Escaping query strings with wget --mirror

I'm using wget --mirror --html-extension --convert-links to mirror a site, but I end up with lots of filenames in the format post.php?id=#.html. When I try to view these in a browser it fails, because the browser ignores the query string when loading the file. Is there any way to replace the ? character in the filenames with something else?


The answer of --restrict-file-names=windows worked correctly. In conjunction with the flags --convert-links and --adjust-extension/-E (formerly named --html-extension, which also works but is deprecated) it produces a mirror that behaves as expected.

wget  --mirror --adjust-extension --convert-links --restrict-file-names=windows http://www.example

Solution 1:

See the --restrict-file-names option. While not exactly intended for this particular purpose, --restrict-file-names=windows will probably help you along:

--restrict-file-names=modes

Change which characters found in remote URLs must be escaped during generation of local filenames. [...]
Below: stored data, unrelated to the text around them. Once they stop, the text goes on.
-- ==== Sys2Proof/Tests/Slice0.lean ====
section
/-! SUPPORT. Tests: ill-formed operations refused, words written out from 30_encoding.md and spec/opcode_table.json,
single steps from 95_test_vectors.md, and for every statement with hypotheses a witness that meets them. -/

namespace Sys2Proof.Tests

open Sys2Proof Sys2Proof.Machine

/-! ### Helpers -/

/-- A core state as 95_test_vectors.md writes it: `(sstate, tickCount, watchdogCount | fstate, index, length)`, with
its buffer. -/
def coreAt (st : SState) (tick dog : Byte) (f : FState) (i : BitVec 6) (l : Byte) (buf : Memory) : State :=
  { State.reset with
    sstate := st, tickCount := tick, watchdogCount := dog, fstate := f, index := i, length := l, buf := buf }

/-- The registers a vector shows. -/
structure Regs where
  sstate : SState
  tickCount : Byte
  watchdogCount : Byte
  fstate : FState
  index : BitVec 6
  length : Byte
  deriving DecidableEq, Repr

/-- What a vector shows after an operation: the registers, and what was handed to the host. -/
structure Seen where
  regs : Regs
  out : List Output
  deriving DecidableEq, Repr

/-- What a vector shows, of an operation that answered. -/
def seen (o : Host.Outcome State Fault Refusal) : Option Seen :=
  match o with
  | .next t => some ⟨⟨t.sstate, t.tickCount, t.watchdogCount, t.fstate, t.index, t.length⟩, t.trace⟩
  | .fault _ => none
  | .refused _ => none

/-- The value an operation returned. -/
def value (o : Host.Outcome State Fault Refusal) : Option Ret :=
  match o with
  | .next t => some t.ret
  | .fault _ => none
  | .refused _ => none

/-- The first `n` cells after an operation. -/
def bufferAfter (n : Nat) (o : Host.Outcome State Fault Refusal) : Option Frame :=
  match o with
  | .next t => some (cells t.buf 0 n)
  | .fault _ => none
  | .refused _ => none

/-- The buffer holding `{02 05 71 11}` (E1). -/
def bufE1 : Memory := [(0, 0x02), (1, 0x05), (2, 0x71), (3, 0x11)]

/-- The buffer holding a whole message of length 5. -/
def buf5 (b0 b2 b3 b4 : Byte) : Memory :=
  Memory.write (Memory.write (Memory.write (Memory.write (Memory.write [] 0 b0) 1 0x05) 2 b2) 3 b3) 4 b4

/-- Run with nothing received. -/
def running : State := coreAt .run 0 0 .idle 0 0 []

/-- Run with four bytes of E1 received, at V49's counters. -/
def almostE1 : State := coreAt .run 49 5 .readingData 4 5 bufE1

/-- Other admitted parameters: the other value of each open choice, both numbers at an end of their range, and a
known diagnostic text. -/
def otherConfig : Config := ⟨.stayInRun, .wake, true, 255, 254, ['b', 'y', 'e']⟩

/-! ### Ill-formed operations -/

theorem test_throttle_of_unthrottled_state : (Instr.sThrottle .wake).WellFormed Config.reference = false := by decide

theorem test_idle_arm_of_forceReinit : (Instr.sIdleAny .forceReinit 0).WellFormed Config.reference = false := by decide

theorem test_linebreak_arm_of_forceReinit :
    (Instr.sLinebreakAny .forceReinit 0).WellFormed Config.reference = false := by decide

theorem test_lengths_not_legal :
    (Instr.feedLenOk 0x02).WellFormed Config.reference = false ∧
      (Instr.feedLenOk 0x21).WellFormed Config.reference = false := by decide

theorem test_lengths_not_bad :
    (Instr.feedLenBad 0x03).WellFormed Config.reference = false ∧
      (Instr.feedLenBad 0x20).WellFormed Config.reference = false := by decide

theorem test_other_table_that_is_listed :
    (Instr.rspTableOther 5 0x11).WellFormed Config.reference = false ∧
      (Instr.rspTableOther 5 0xD1).WellFormed Config.reference = false := by decide

theorem test_other_opcode_that_is_listed :
    (Instr.rspOther 5 0x00 0).WellFormed Config.reference = false ∧
      (Instr.rspOther 5 0x71 0).WellFormed Config.reference = false := by decide

theorem test_non_response_with_marker :
    (Instr.nonResponse 0x02 5 0x71 0x11).WellFormed Config.reference = false := by decide

/-! ### Words, bit by bit -/

/-- `ev[9:8] = reason`, `ev[7:0] = byte` (R73). -/
theorem test_ev_words :
    decode (.ev 0b0000000000#10) = .instr (.evTick 0x00) ∧
      decode (.ev 0b0101110111#10) = .instr (.evByte 0x77) ∧
      decode (.ev 0b1010000001#10) = .instr (.evForceReinit 0x81) ∧
      decode (.ev 0b1100000000#10) = .reject .reservedReason := by decide

/-- `sk[4:2] = sstate`, `sk[1:0] = reason` (R74): Idle, LineBreak, ForceReinit. -/
theorem test_sk_words_first :
    decode (.sk 0b10010#5 0x42) = .instr (.sForceReinit .run) ∧
      decode (.sk 0b00000#5 0x42) = .instr (.sIdleAny .tick 0x42) ∧
      decode (.sk 0b00001#5 0x42) = .instr (.sIdleAny .byteReceived 0x42) ∧
      decode (.sk 0b00100#5 0x42) = .instr (.sLinebreakAny .tick 0x42) ∧
      decode (.sk 0b00101#5 0x42) = .instr (.sLinebreakAny .byteReceived 0x42) := by decide

theorem test_sk_words_second :
    decode (.sk 0b01000#5 0x42) = .instr .sWakeTick ∧
      decode (.sk 0b01001#5 0x42) = .instr (.sDropByteWake 0x42) ∧
      decode (.sk 0b01100#5 0x42) = .instr .sInitTick ∧
      decode (.sk 0b01101#5 0x42) = .instr (.sDropByteInit 0x42) ∧
      decode (.sk 0b10000#5 0x42) = .instr .sRunTick ∧
      decode (.sk 0b10001#5 0x42) = .instr (.sRunByte 0x42) ∧
      decode (.sk 0b10100#5 0x42) = .instr .sRetryTick ∧
      decode (.sk 0b10101#5 0x42) = .instr (.sDropByteRetry 0x42) := by decide

/-- Reason 3 and Session states 6 and 7 are unused (R90, R91). -/
theorem test_sk_words_unused :
    decode (.sk 0b10011#5 0) = .reject .reservedReason ∧
      decode (.sk 0b11000#5 0) = .reject .unusedSessionState ∧
      decode (.sk 0b11110#5 0) = .reject .unusedSessionState := by decide

/-- The throttle is a stage before a Tick's arm, in throttled states only (R122, R94). -/
theorem test_throttle_stage :
    stageOf Config.reference (.sk 0b10000#5 0) = some (.sThrottle .run) ∧
      stageOf Config.reference (.sk 0b01000#5 0) = none ∧
      stageOf { Config.reference with throttleFirst := .wake } (.sk 0b01000#5 0) = some (.sThrottle .wake) ∧
      stageOf Config.reference (.sk 0b10001#5 0) = none := by decide
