-- ==== Sys2Proof/Machine/Flags.lean ====
section
/-! DEFINITION. STATUS: the error codes (60_exceptions.md R108), the register as the host reads it (10_state.md R17),
and what a command that completes writes. PCE has no other flag (R27). -/

namespace Sys2Proof.Machine

/-- The code of an error kind (R108); 0 is no error. -/
def errorCode : ErrorKind → BitVec 4
  | .stringLengthExceeded => 1
  | .nonPrintableCharacter => 2
  | .invalidCase => 3
  | .noChecksumMarker => 4
  | .incorrectHrpSize => 5
  | .incorrectChecksumSize => 6
  | .invalidCharacter => 7
  | .checksumMismatch => 8
  | .capacityExceeded => 9
  | .illegalCommand => 10

/-- STATUS as the host reads it: ERR in bits 3:0, VALID in bit 4, bits 31:5 zero (R17). -/
def State.status (s : State) : BitVec 32 := (BitVec.ofBool s.valid ++ s.err).setWidth 32

/-- A command that completes writes ERR with 0 (R17, R110). -/
def State.complete (s : State) : State := s.setErr 0

end Sys2Proof.Machine
end

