-- ==== Sys2Proof/Machine/Polymod.lean ====
section
/-! DEFINITION. The polymod family: the step and the function, PMINIT, PMSTEP and PMRUN (41_polymod.md R71 to R78). -/

namespace Sys2Proof.Machine

/-- One round of R71's loop: `chk' XOR GEN[i]` if bit `i` of `top` is set. -/
def feedback (top chk : Accum) (i : Fin 5) : Accum :=
  if top.getLsbD i then chk ^^^ genRom[i] else chk

/-- `pm_step(chk, v)` (R71). -/
def pmStep (chk : Accum) (v : DataWord) : Accum :=
  let top := chk >>> 25
  let chk' := ((chk &&& 0x01ffffff#32) <<< 5) ^^^ v.setWidth 32
  [0, 1, 2, 3, 4].foldl (feedback top) chk'

/-- The accumulator's initial value (R72, R76). -/
def chkInit : Accum := 0x00000001#32

/-- `polymod(ws)`: the left fold of `pm_step` from 1 (R72). -/
def polymod (ws : List DataWord) : Accum := ws.foldl pmStep chkInit

/-- PMINIT (R76): `CHK <- 1`. -/
def execPminit (s : State) : Host.Outcome State Fault Refusal :=
  .next (s.setChk chkInit).complete

/-- PMSTEP `v` (R77): `CHK <- pm_step(CHK, v)`. -/
def execPmstep (v : DataWord) (s : State) : Host.Outcome State Fault Refusal :=
  .next (s.setChk (pmStep s.chk v)).complete

/-- PMRUN (R78): `CHK <- polymod(WB[0..WLEN))`. -/
def execPmrun (s : State) : Host.Outcome State Fault Refusal :=
  .next (s.setChk (polymod s.wordInput)).complete

end Sys2Proof.Machine
end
When "windows" is given, Wget escapes the characters \, |, /, :, ?, ", *, <, >, and the control characters in the ranges 0--31 and 128--159. In addition to this, Wget in Windows mode uses + instead of : to separate host and port in local file names, and uses @ instead of ? to separate the query portion of the file name from the rest. Therefore, a URL that would be saved as www.xemacs.org:4300/search.pl?input=blah in Unix mode would be saved as www.xemacs.org+4300/search.pl@input=blah in Windows mode.

Solution 2:

Your browser will view it fine if you use an URL like

file:///tmp/example.com/post.php%3Fid=1.html

instead of

file:///tmp/example.com/post.php?id=1.html

Note: if you're having trouble with internal links from downloaded files, it'd be because you terminated wget before it was done with the downloading. Since you specified --convert-links and --html-extension (only applies when those are given), wget would normally fix the links to use %3F instead of ?; however, it does this at the end, after it's finished downloading; if it has been interrupted, it will not have fixed any of the links, and you're left in this predicament. Of course, you can always write a script to go through and fix the links, but...